Penghitungan suara pemilu Venezuela dimulai

Dua kandidat calon presiden Venezuela, Nicolas Maduro (kiri) dan pesaingnya, Henrique Capriles.
Keterangan gambar, Dua kandidat calon presiden Venezuela, Nicolas Maduro (kiri) dan pesaingnya, Henrique Capriles.

Proses penghitungan suara untuk memilih Presiden Venezeula yang baru untuk menggantikan mendiang Preside Hugo Chavez, mulai digelar.

Komisi Pemilihan Umum Venezeula menyatakan, sejauh ini proses penghitungan suara berjalan lancar dan hasil penghitungan pertama telah dikirim ke kantor penghitungan tingkat pusat.
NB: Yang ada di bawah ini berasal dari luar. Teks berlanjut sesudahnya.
/-! ### Families 0x4 and 0x5 (section 2.6) -/

theorem test_oena : accesses (.oena 3 2) (withBank 2 0 0x7F ready) = [.read 0x4905203C 0x7F, .write 0x4905203C 0x7B] := by
  decide +kernel
theorem test_oena_bad_index : answer (.oena 0 1) ready = some [0x01030000] := by decide +kernel
theorem test_odis : accesses (.odis 6 0) ready = [.read 0x4905803C 0, .write 0x4905803C 0x20] := by decide +kernel
theorem test_oisena_on : answer (.oisena 3 2) (withBank 2 0 0x7B ready) = some [0, 1] := by decide +kernel
theorem test_oisena_off : answer (.oisena 3 3) (withBank 2 0 0x7B ready) = some [0, 0] := by decide +kernel
theorem test_osetustep : accesses (.osetustep 4) (withBank 3 0 1 ready) =
    [.read 0x4905403C 1, .write 0x4905403C 0, .read 0x4905403C 0, .write 0x4905403C 2] := by decide +kernel
theorem test_ogetustep : answer .ogetustep (withBank 3 0 2 ready) = some [0, 4] := by decide +kernel
theorem test_halfticks : [1, 1000, 3000, 600000000].map (halfTicks 1000000000) = [500000000, 500000, 166667, 1] := by
  decide +kernel
theorem test_ostep1 : accesses (.ostep1 3 1 1000) (ticks [0, 500000, 0, 500000] ready) =
    [.read 0x4905003C 0, .write 0x4905003C 0x800, .read 0x4905003C 0x800, .write 0x4905003C 0x808, .read 0x4905003C 0x808,
      .write 0x4905003C 0x800] := by decide +kernel
theorem test_ostep1_clock : (next (.ostep1 3 1 1000) (ticks [0, 500000, 0, 500000] ready)).clk = 1000000 := by decide +kernel
theorem test_ophreset : accesses .ophreset (withBank 3 0 4 (ticks [0, 5000000] ready)) =
    [.read 0x4905403C 4, .write 0x4905403C 0, .read 0x4905403C 0, .write 0x4905403C 4] := by decide +kernel

/-! ### Family 0x6 (section 2.7, row 6 and the argument checks) -/

/-- The answers of a measurement of row 6: three words that are dropped, then the samples. -/
def row6 : State := slave [0, 0, 0, 0x27100000, 0x75300000, 0x75940000, 0x74CC0000] ready

theorem test_omeasure : answer (.omeasure 0 5 4 0) row6 =
    some [0, 3, 4, 3, 29900, 30100, 3, 0, 360000, 0x2, 0x83BC2480, 0x40024F80, 0, 0x3F7983F8, 0xFF6BE335, 0x40023FE0, 0, 0x40025F20,
      0] := by decide +kernel
theorem test_omeasure_checks : answer (.omeasure 2 5 0 0) ready = some [0x01030000] ∧ answer (.omeasure 2 5 4 0) ready = none := by
  decide +kernel

/-! ### The boundary (section 2.8) and the assembler (spec/30_encoding.md R111) -/

theorem test_step_retract : expand Config.p0 (.step 4 (-2) 1000) = .ok [.ostep1 3 2 1000, .ostep1 3 2 1000] := by decide +kernel
theorem test_step_index : (runPseudo (.step 7 1 1000) ready).1 = .rejected 2 := by decide +kernel
theorem test_meas_all : (expand Config.p0 (.meas 1 0 10 0)).map List.length = .ok 8 := by decide +kernel
theorem test_meas_named : (runPseudo (.measNamed (.encoder 0) 4 0) row6).1 =
    .result [[0x40024F80, 0, 0x3F7983F8, 0xFF6BE335, 0x40023FE0, 0, 0x40025F20, 0]] := by decide +kernel
theorem test_assemble : assembleLine "OENA USB, 2".toList = some (.oena 3 2) := by decide +kernel
theorem test_assemble_omitted :
    assembleLine "OENA SR".toList = some (.oena 6 0) ∧ assembleLine "OENA USB".toList = none := by decide +kernel

/-! ### A state and operands for the hypotheses of every statement, clause by clause -/

theorem inv_fresh (host : List Input) : Inv { fresh with host := host } where
  cfgValid := test_p0_valid
  sigResolved := rfl
  seqIdle := fun _ => rfl
  prioNormal := rfl
  haltedIff := ⟨fun h => (by simp [fresh, State.resetOf] at h), fun h => (by simp [fresh, State.resetOf] at h)⟩
  haltCause := fun h => (by simp [fresh, State.resetOf] at h)
  faultInfo := rfl
  spiSettings := fun h => (by simp [fresh, State.resetOf, Spi.reset] at h)

theorem witness_StepRunsDecodedFrame :
    let s := presented 0x04000100 0x25 0 ready
    s.fault.halted = false ∧ s.seq = .idle ∧ s.host = [.frame { w0 := 0x04000100, w1 := 0x25, w2 := 0 }] ∧
      decode { w0 := 0x04000100, w1 := 0x25, w2 := 0 } = .ok (.gwrlvl 37 true) := ⟨rfl, rfl, rfl, rfl⟩

theorem witness_AcceptanceOrder :
    ((presented 0x01000000 0 0 stopped).host.head? ≠ some .reset ∧ (presented 0x01000000 0 0 stopped).fault.halted = true) ∧
    (({ fresh with seq := .run } : State).host.head? ≠ some .reset ∧ ({ fresh with seq := .run } : State).fault.halted = false ∧
      ({ fresh with seq := .run } : State).seq ≠ .idle) ∧
    (fresh.host.head? ≠ some .reset ∧ fresh.fault.halted = false ∧ fresh.seq = .idle ∧ fresh.host = []) := by decide +kernel

theorem witness_IllegalFrames :
    let s := presented 0x04000200 0xC0 0 fresh
    s.fault.halted = false ∧ s.seq = .idle ∧ s.host = [.frame { w0 := 0x04000200, w1 := 0xC0, w2 := 0 }] ∧
      decode { w0 := 0x04000200, w1 := 0xC0, w2 := 0 } = .error .bitOperand := ⟨rfl, rfl, rfl, rfl⟩

theorem witness_DecodeEncode : WellFormed (.gwrlvl (-2147483648) true) = true := by decide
Warga Venezuela, dalam pemilu presiden kali ini, memilih dua kandidat, yaitu Presiden sementara Nicolas Maduro, yang berjanji melanjutkan kebijakan politik Chavez, serta kandidat dari kelompok oposisi yaitu Henrique Capriles.

Wartawan BBC di Ibu kota Venezeula, Caracas, mengatakan, ada suasana tegang yang mewarnai dua kubu politik yang saling bersaing.

Klaim kecurangan

Mereka dilaporkan sangat serius melihat proses penghitungan untuk memastikan sejauhmana dukungan pemilih atas kandidat mereka.

Hal ini terjadi setelah kedua pihak mengisyaratkan sebagai pemenang pemilu dan menganggap lawannya melakukan kecurangan.

Suasana tegang di Venezuela sudah terlihat semenjak Nicloas Maduro berpidato pada pekan lalu yang isinya dianggap mengancam calon pemilih yang tidak memilihnya.

Dalam pidatonya, Maduro menyatakan, kutukan akan menimpa Venezuela apabila mereka tidak memilih dirinya dalam pemilu presiden.

Dia juga menyebut pesaingnya dari kubu oposisi, Henrique Capriles seperti pasukan Spanyol yang telah memerangi warga asli di negara itu pada abad ke-16 lalu.